__TASK GOAL__: Quote every line from the top of the listing down to and including the line that contains "p with mode".
"""
/-! ## Heaters -/

/-- HEATER_START_REQUEST (R51): the frost unit asks for heat at a level. A heater that is not fitted, FAILED or under a
hold takes no request (R113). -/
def State.heaterStartRequest (h : Fin 4) (level : Nat) (urgent : Bool) (s : State) : State :=
  s.taking (.heaterStartRequest h level urgent) fun s =>
    let p := s.heater h
    if (s.zoneSet h).fitted && p.hold.isNone && decide (p.mode ≠ .failed ∧ p.mode ≠ .held) then
      let s1 := s.setHeater h { p with owner := .frost, request := .start, level := level, urgent := urgent }
      (if decide (p.claim = .none) then s1.claimHeater h else s1.post (.relevel (.heater h) level urgent)).settle
    else s

/-- HEATER_STOP_REQUEST (R52). -/
def State.heaterStopRequest (h : Fin 4) (s : State) : State :=
  s.taking (.heaterStopRequest h) fun s =>
    let p := s.heater h
    if decide (p.owner = .frost) && p.hold.isNone then (s.heaterStop h .stop).settle else s

/-- HEATER_CURRENT_CHANGE (R51, R52): a new period of current begins or ends. -/
def State.heaterCurrentChange (h : Fin 4) (on : Bool) (s : State) : State :=
  s.taking (.heaterCurrentChange h on) fun s =>
    let p := s.heater h
    if p.current = on then s
    else
      let s1 := s.setHeater h { p with current := on, stuckSaid := false }
      (if on then
        if decide (p.mode = .starting) then s1.heaterConfirmed h
        else if p.contactor then s1
        else s1.modHeater h fun p => { p with stuckDl := some (s.now + Config.stopConfirm) }
      else
        if decide (p.mode = .on) then s1.heaterTryFailed h
        else if p.contactor then s1
        else (s1.modHeater h fun p => { p with stuckDl := none }).heaterRelease h).settle

/-- HEATER_TRY_DEADLINE (R51). -/
def State.heaterTryDeadline (h : Fin 4) (s : State) : State :=
  s.taking (.heaterTryDeadline h) fun s =>
    let p := s.heater h
    if decide (p.mode = .starting) && s.due p.tryDl && !p.current then (s.heaterTryFailed h).settle else s

/-- HEATER_RETRY_END (R51): RETRY_WAIT is over; a withdrawn request leaves try count 0, as for pumps (R41). -/
def State.heaterRetryEnd (h : Fin 4) (s : State) : State :=
  s.taking (.heaterRetryEnd h) fun s =>
    let p := s.heater h
    if decide (p.mode = .retryWait) && s.due p.retryDl then
      ((s.setHeater h { p with mode := .ready, retryDl := none, tries := if p.request = .start then p.tries else 0 }).claimHeater
        h).settle
    else s

/-- HEATER_STUCK_EXPIRY (R52): current with the contactor OFF has lasted 10 s; once for each period of current. -/
def State.heaterStuckExpiry (h : Fin 4) (s : State) : State :=
  s.taking (.heaterStuckExpiry h) fun s =>
    let p := s.heater h
    if s.due p.stuckDl && p.current && !p.contactor && !p.stuckSaid then
      (s.setHeater h { p with stuckDl := none, stuckSaid := true }).make .stuck s.now none
        (b1 (ActId.heater h).code ++ b1 3 ++ rsv 2)
    else s

/-! ## Holds -/

/-- HOLD_DEADLINE (R60): a hold left unattended expires. -/
def State.holdDeadline (n : Nat) (s : State) : State :=
  s.taking (.holdDeadline n) fun s =>
    match s.act.holds.find? fun h => decide (h.number = n) with
    | none => s
    | some h => if h.deadline ≤ s.now then (s.endHold h 2 none).settle else s

/-! ## Mains (R61) -/

/-- A pump at mains loss. -/
def Pump.darkened (p : Pump) (held : Bool) : Pump :=
  { p with
    contactor := false
    request := .none
    owner := if p.owner = .hold then .hold else .none
    claim := .none
    tries := if p.mode = .failed then p.tries else 0
    mode := match p.mode with
      | .starting => if held then .held else .resting
      | .running => if held then .held else .resting
      | .stopping => if held then .held else .resting
      | .retryWait => if held then .held else .resting
      | .resting => .resting
      | .ready => .ready
      | .failed => .failed
      | .stuckOn => .stuckOn
      | .held => .held
    offWaived := decide (p.mode = .starting ∨ p.mode = .running ∨ p.mode = .stopping ∨ p.mode = .retryWait ∨ p.mode = .resting)
      && !held
    runSince := none
    tryDl := none
    retryDl := none
    stopDl := none
    offEnd := none
    stopWait := false }

/-- A heater at mains loss. -/
def Heater.darkened (p : Heater) (now : Time) : Heater :=
  { p with
    contactor := false
    request := .none
    claim := .none
    mode := match p.mode with
      | .starting => .ready
      | .on => .ready
      | .retryWait => .ready
      | .ready => .ready
      | .failed => .failed
      | .held => .held
    runSince := none
    tryDl := none
    retryDl := none
    stuckDl := if p.contactor then p.stuckFrom now else p.stuckDl }

/-- Whether an owner keeps the inlet where its outputs are released (R61, R62). -/
def keepsInlet (o : Owner) : Bool := decide (o = .guard ∨ o = .hold)

/-- The inlet where its outputs are released, `c` being its commanded position: a travel ends MIDWAY (log 24), marks and
waits are cleared, a plan or MANUAL loses it. `wait` says whether the closing travel of a start waits on. -/
def Inlet.released (c : Option Position) (wait : Bool) (v : Inlet) : Inlet :=
  { v with
    owner := if keepsInlet v.owner then v.owner else .none
    cmd := c
    mode := if v.mode.travelling then .midway else v.mode
    travelDl := none
    releasing := false
    leaving := false
    closeWait := false
    openWait := false
    driveWait := wait
    closeFor := []
    goFor := [] }

/-- The commanded position at mains loss: CLOSED under GUARD, HOLD or a PENDING hold, else none (R61). -/
def Inlet.darkCmd (v : Inlet) : Option Position := if keepsInlet v.owner || v.hold.isSome then some .closed else none

/-- The commanded position at entry to LOCAL: CLOSED under GUARD, HOLD or a PENDING hold, none where a plan or MANUAL
loses the inlet, else kept (R62). -/
def Inlet.localCmd (v : Inlet) : Option Position :=
  if keepsInlet v.owner || v.hold.isSome then some .closed
  else if v.owner.isPlan || decide (v.owner = .manual) then none else v.cmd

/-- The outputs of the inlet are released; an owner lost is NONE (R61, R62). -/
def State.releaseInlet (c : Option Position) (wait : Bool) (s : State) : State :=
  let s1 := s.modInlet (Inlet.released c wait)
  if decide (s.act.inlet.owner = .manual) || s.act.inlet.owner.isPlan then s1.inletFreed else s1

/-- In-flight orders of the given codes are reported ABORTED (R61). -/
def State.abortOrders (cs : List OrderCode) (rs : Reason) (s : State) : State :=
  s.posts ((s.eng.inflight.filter fun e => cs.contains e.code).map fun e => .orderComplete e.ref .aborted rs [])

/-- A pump at mains loss; the plan it leaves is told (R61, R89). -/
def State.darkPump (n : Fin 4) (s : State) : State :=
  (s.modPump n fun p => p.darkened (s.heldEstablished (.pump n))).tellPumps (s.pump n).owner .stopped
"""
__RESULT__:
/-! ## Heaters -/

/-- HEATER_START_REQUEST (R51): the frost unit asks for heat at a level. A heater that is not fitted, FAILED or under a
hold takes no request (R113). -/
def State.heaterStartRequest (h : Fin 4) (level : Nat) (urgent : Bool) (s : State) : State :=
  s.taking (.heaterStartRequest h level urgent) fun s =>
    let p := s.heater h
    if (s.zoneSet h).fitted && p.hold.isNone && decide (p.mode ≠ .failed ∧ p.mode ≠ .held) then
      let s1 := s.setHeater h { p with owner := .frost, request := .start, level := level, urgent := urgent }
      (if decide (p.claim = .none) then s1.claimHeater h else s1.post (.relevel (.heater h) level urgent)).settle
    else s

/-- HEATER_STOP_REQUEST (R52). -/
def State.heaterStopRequest (h : Fin 4) (s : State) : State :=
  s.taking (.heaterStopRequest h) fun s =>
    let p := s.heater h
    if decide (p.owner = .frost) && p.hold.isNone then (s.heaterStop h .stop).settle else s

/-- HEATER_CURRENT_CHANGE (R51, R52): a new period of current begins or ends. -/
def State.heaterCurrentChange (h : Fin 4) (on : Bool) (s : State) : State :=
  s.taking (.heaterCurrentChange h on) fun s =>
    let p := s.heater h
    if p.current = on then s
    else
      let s1 := s.setHeater h { p with current := on, stuckSaid := false }
      (if on then
        if decide (p.mode = .starting) then s1.heaterConfirmed h
        else if p.contactor then s1
        else s1.modHeater h fun p => { p with stuckDl := some (s.now + Config.stopConfirm) }
      else
        if decide (p.mode = .on) then s1.heaterTryFailed h
        else if p.contactor then s1
        else (s1.modHeater h fun p => { p with stuckDl := none }).heaterRelease h).settle

/-- HEATER_TRY_DEADLINE (R51). -/
def State.heaterTryDeadline (h : Fin 4) (s : State) : State :=
  s.taking (.heaterTryDeadline h) fun s =>
    let p := s.heater h
    if decide (p.mode = .starting) && s.due p.tryDl && !p.current then (s.heaterTryFailed h).settle else s

/-- HEATER_RETRY_END (R51): RETRY_WAIT is over; a withdrawn request leaves try count 0, as for pumps (R41). -/
def State.heaterRetryEnd (h : Fin 4) (s : State) : State :=
  s.taking (.heaterRetryEnd h) fun s =>
    let p := s.heater h
    if decide (p.mode = .retryWait) && s.due p.retryDl then
      ((s.setHeater h { p with mode := .ready, retryDl := none, tries := if p.request = .start then p.tries else 0 }).claimHeater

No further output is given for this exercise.